Saturday, March 20, 2010
I noticed snow drops and crocus emergent in my neighbors yard this afternoon, and I thought that in only two months I will be out in the woods snuzzleing around in the leaf litter searching for the elusive MOREL!
But thats still a long time off--mustn't get too excited.
there's something wonderful about seasonal food--produce of short duration that you long for throughout the year and can only get for a few weeks maybe. Strawberries for example (no, not the fat ones from California that come in mid winter--worthless! I mean the local small guys that fruit in May and June only for a few weeks. And asparagus- the skinny green ones that always grace out Eastertide plates,
how about shad roe or the actual fish?
Can you imagine a dish of poached shad with asparagus and morels??
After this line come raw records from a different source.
-- ==== Sys2Proof/Machine/Dispatch.lean ====
section
/-!
DEFINITION. Dispatch.lean: one arm per row of the opcode table.
-/
namespace Sys2Proof.Machine
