/-- The loads, stores, full/empty ops and atomics of chapter "Load, Store, Atomic and Fabric-Register Operations". -/
def Sys2Proof.Machine.memoryForm (s : State) (i : Instr) : Option AForm :=
  let c := s.here
  let li (o : Q4) (n : Nat) (sx acq : Bool) : Option AForm := some (.load o.h [o.a, o.b, o.c] (memAddr c 4 o) n sx (sDest 4 o.d) acq)
  let lw (o : I28) (n : Nat) (sx : Bool) : Option AForm := some (.load o.h [o.a] (memAddrW c 4 o) n sx (sDest 4 o.d) false)
  let si (o : Q4) (n : Nat) (rel : Bool) : Option AForm := some (.store s o.h [o.a, o.b, o.c] (memAddr c 4 o) n (readS c 4 o.d) rel)
  let sw (o : I28) (n : Nat) : Option AForm := some (.store s o.h [o.a] (memAddrW c 4 o) n (readS c 4 o.d) false)
  let fe (o : Q4) (op : FeOp) (v : Dword) (val acq rel : Bool) : Option AForm := some (.fullEmpty c o op v val acq rel)
  let am (o : Q4) (op : AmoOp) (n : Nat) (merges : Bool) : Option AForm := some (.atomic c o op n merges)
  match i with
  | .ldS8I o => li o 1 true false
  | .ldS8W o => lw o 1 true
  | .ldZ8I o => li o 1 false false
  | .ldZ8W o => lw o 1 false
  | .ldS16I o => li o 2 true false
  | .ldS16W o => lw o 2 true
  | .ldZ16I o => li o 2 false false
  | .ldZ16W o => lw o 2 false
  | .ldS32I o => li o 4 true false
  | .ldS32W o => lw o 4 true
  | .ldZ32I o => li o 4 false false
  | .ldZ32W o => lw o 4 false
  | .ld64I o => li o 8 false false
  | .ld64W o => lw o 8 false
  | .ldAcq32 o => li o 4 false true
  | .ldAcq64 o => li o 8 false true
  | .vldI o => some ⟨.L, o.h, [o.a, o.b, o.c], .loadV, memAddr c 4 o, 256, vDest c 4 o.d, decide (o.h.ta = 0), false, false, false⟩
  | .vldW o => some ⟨.L, o.h, [o.a], .loadV, memAddrW c 4 o, 256, vDest c 4 o.d, decide (o.h.ta = 0), false, false, false⟩
  | .st8I o => si o 1 false
  | .st8W o => sw o 1
  | .st16I o => si o 2 false
  | .st16W o => sw o 2
  | .st32I o => si o 4 false
  | .st32W o => sw o 4
  | .st64I o => si o 8 false
  | .st64W o => sw o 8
  | .stRel32 o => si o 4 true
  | .stRel64 o => si o 8 true
  | .vstI o => some ⟨.L, o.h, [o.a, o.b, o.c], .store (vecBytes (readVreg c o.d.ix)), memAddr c 4 o, 256, .none, false, toStrike s (memAddr c 4 o), false, false⟩
  | .vstW o => some ⟨.L, o.h, [o.a], .store (vecBytes (readVreg c o.d.ix)), memAddrW c 4 o, 256, .none, false, toStrike s (memAddrW c 4 o), false, false⟩
  | .ldfeKeep o => fe o .keep 0 true true false
  | .ldfeTake o => fe o .take 0 true true false
  | .stfeFill o => fe o .fill (readS c 4 o.d) false false true
  | .fechk o => fe o .chk 0 true false false
  | .feset o => fe o .set 0 false false false
  | .feclr o => fe o .clr 0 false false false
  | .amoAdd32 o => am o .add 4 true
  | .amoAdd64 o => am o .add 8 true
  | .amoAnd32 o => am o .and 4 true
  | .amoAnd64 o => am o .and 8 true
  | .amoOr32 o => am o .or 4 true
  | .amoOr64 o => am o .or 8 true
  | .amoXor32 o => am o .xor 4 true
  | .amoXor64 o => am o .xor 8 true
  | .amoMaxS32 o => am o .maxS 4 true
  | .amoMaxS64 o => am o .maxS 8 true
  | .amoMaxZ32 o => am o .maxZ 4 true
  | .amoMaxZ64 o => am o .maxZ 8 true
  | .amoMinS32 o => am o .minS 4 true
  | .amoMinS64 o => am o .minS 8 true
  | .amoMinZ32 o => am o .minZ 4 true
  | .amoMinZ64 o => am o .minZ 8 true
  | .amoSwap32 o => am o .swap 4 false
  | .amoSwap64 o => am o .swap 8 false
  | .cas32 o => am o .cas 4 false
  | .cas64 o => am o .cas 8 false
  | .amoFaddF32 o => am o .faddF32 4 true
  | .amoFaddBf16 o => am o .faddBf16 2 true
  | .amoFmaxF32 o => am o .fmaxF32 4 true
  | _ => none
It's not that we haven't enjoyed some recent mushroom culinary adventures. Veronica brought back from a trip to Trieste, a jar of wild mushrooms from Slovenia, preserved in some kind of pickle. The label in Slovenian reads:
GOZDNI JURCKI B KISU
From what I can make out from a Croatian dictionary (Slovenian is close to Serbo-Croatian) it simply means "Forest Mushrooms in Vinegar." As to the species, it looks like there were a few boletes in the mix, but the others I couldn't identify. They are quite tasty eaten as is, but I thought they might enhance a pizza rather well, and they did, although the vinegar does stand out as the forward flavor. In Italy you can get mushroom "under oil" ("sott'olio") without the acidic "aceto" and these, while expensive, are quite good.
For most wild mushrooms, drying is the best preservation, but the oil immersion works well too; freezing is not good, usually resulting in a sodden mush.
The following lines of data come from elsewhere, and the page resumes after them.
-- ==== Sys2Proof/Laws/Float.lean ====
section
/-!
SUPPORT. Laws/Float.lean: the results of the float functions fit their formats.
-/
namespace Sys2Proof.Machine

theorem fmt_sizes {t : Nat} (h : t < 5) : fmtMax t + 1 < fmtSign t ∧ fmtNan t < fmtSign t ∧ 2 * fmtSign t = 2 ^ tyW t := by
  interval_cases t <;> decide

theorem fmtMax_lt {t : Nat} (h : t < 5) : fmtMax t < fmtSign t := by have := (fmt_sizes h).1; omega

theorem withSign_lt {t : Nat} (h : t < 5) (n : Bool) {m : Nat} (hm : m < fmtSign t) : withSign t n m < 2 ^ tyW t := by
  have := (fmt_sizes h).2.2
  unfold withSign
  cases n <;> simp only [b2n, if_true, Bool.false_eq_true, if_false] <;> omega

theorem overflowBits_lt {t : Nat} (h : t < 5) (mode : Nat) (n : Bool) : overflowBits t mode n < fmtSign t := by
  have := (fmt_sizes h).1
  unfold overflowBits
  split
  · omega
  · split
    · omega
    · omega
    · split <;> omega
    · split <;> omega

/-- A rounded result is an encoding of its format (R131, R137). -/
theorem fenc_lt {t : Nat} (h : t < 5) (mode : Nat) (v : Fv) (st : Bool) : fenc t mode v st < 2 ^ tyW t := by
  have h1 := fmt_sizes h
  have h2 := overflowBits_lt h mode
  unfold fenc
  split
  · omega
  · exact withSign_lt h _ (by split <;> omega)
  · refine withSign_lt h _ ?_
    split
    · exact h2 _
    · have := h1.1; omega

/-- A converted result is an encoding of its format (R138). -/
theorem fconv_lt {t : Nat} (h : t < 5) (mode : Nat) (inf : Bool) (v : Fv) : fconv t mode inf v < 2 ^ tyW t := by
  have h1 := fmt_sizes h
  unfold fconv
  split
  · omega
  · exact withSign_lt h _ (by split <;> omega)
  · refine withSign_lt h _ ?_
    split
    · split <;> omega
    · have := h1.1; omega

theorem fdivV_lt {t : Nat} (h : t < 5) (mode : Nat) (a b : Fv) : fdivV t mode a b < 2 ^ tyW t := by
  have h1 := fmt_sizes h
  have hn : fmtNan t < 2 ^ tyW t := by omega
  unfold fdivV
  split
  · exact hn
  · exact hn
  · exact hn
  · exact fenc_lt h _ _ _
  · exact fenc_lt h _ _ _
  · split
    · split
      · exact hn
      · exact fenc_lt h _ _ _
    · exact fenc_lt h _ _ _

/-- The result of max or min is one of the operands or the canonical NaN (R137). -/
theorem fmax_lt {t : Nat} (h : t < 5) (a b : Nat) (ha : a < 2 ^ tyW t) (hb : b < 2 ^ tyW t) :
    fmax t a b < 2 ^ tyW t ∧ fmin t a b < 2 ^ tyW t := by
  have h1 := fmt_sizes h
  constructor
  · unfold fmax; split
    · omega
    · split <;> assumption
  · unfold fmin; split
    · omega
    · split <;> assumption

/-- The functions of R141 give encodings of their format. -/
theorem functions_lt {t : Nat} (h : t < 5) (mode a : Nat) :
    frcp t mode a < 2 ^ tyW t ∧ frsqrt t mode a < 2 ^ tyW t ∧ fsqrt t mode a < 2 ^ tyW t ∧ fexp2 t mode a < 2 ^ tyW t
      ∧ flog2 t mode a < 2 ^ tyW t := by
  have h1 := fmt_sizes h
  refine ⟨?_, ?_, ?_, ?_, ?_⟩
  · unfold frcp; split
    · split
      · exact withSign_lt h _ h1.1
      · exact fdivV_lt h _ _ _
    · exact fdivV_lt h _ _ _
  · unfold frsqrt; split
    · omega
    · split <;> omega
    · split
      · exact fenc_lt h _ _ _
      · split
        · omega
        · exact fenc_lt h _ _ _
  · unfold fsqrt; split
    · omega
    · split <;> omega
    · split
      · exact withSign_lt h _ (by omega)
      · split
        · omega
        · exact fenc_lt h _ _ _
  · unfold fexp2; split
    · omega
    · split <;> omega
    · split
      · exact fenc_lt h _ _ _
      · split <;> exact fenc_lt h _ _ _
  · unfold flog2; split
    · omega
    · split <;> omega
    · split
      · exact fenc_lt h _ _ _
      · split
        · omega
        · dsimp only
          split
          · exact fenc_lt h _ _ _
          · split <;> exact fenc_lt h _ _ _

theorem rawOf_lt (t : Nat) (z : Int) : rawOf t z < 2 ^ tyW t := by
  unfold rawOf
  have hp : (0 : Int) < (2 ^ tyW t : Nat) := by positivity
  have h1 := Int.emod_lt_of_pos z hp
  have h2 := Int.emod_nonneg z (ne_of_gt hp)
  omega

end Sys2Proof.Machine
end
In San Francisco, back in the day, I used to forage for "slippery jacks" out in the far reaches of the city hard by the old Sutro Baths and Seal Rocks--Lincoln Park I think it was called. There were several species of Suillus, a relative of the bolete. to be found there. These slimy topped mushrooms were quite tasty once you pealed off the slippery cap. The local Russians (there was an old colony of Russians out there in the outer Richmond) could often be seen foraging; I asked on older lady how they were prepared in traditional Russian cookery and she directed me to a delicatessen nearby where i found slippery jacks pickled and put up in jars. Naturally I purchased a large jar but I found them to be, well, a bit slimy--but I ate them all anyhow, although no one else did.
BTW, the pizza I made last night with the pickled Slovenes, was quite tasty although it looked to be a chaotic disaster--I had a bit of trouble getting the oil drenched dough into shape and into the oven in one piece. My pizza dough making chops are a bit rusty to say he least.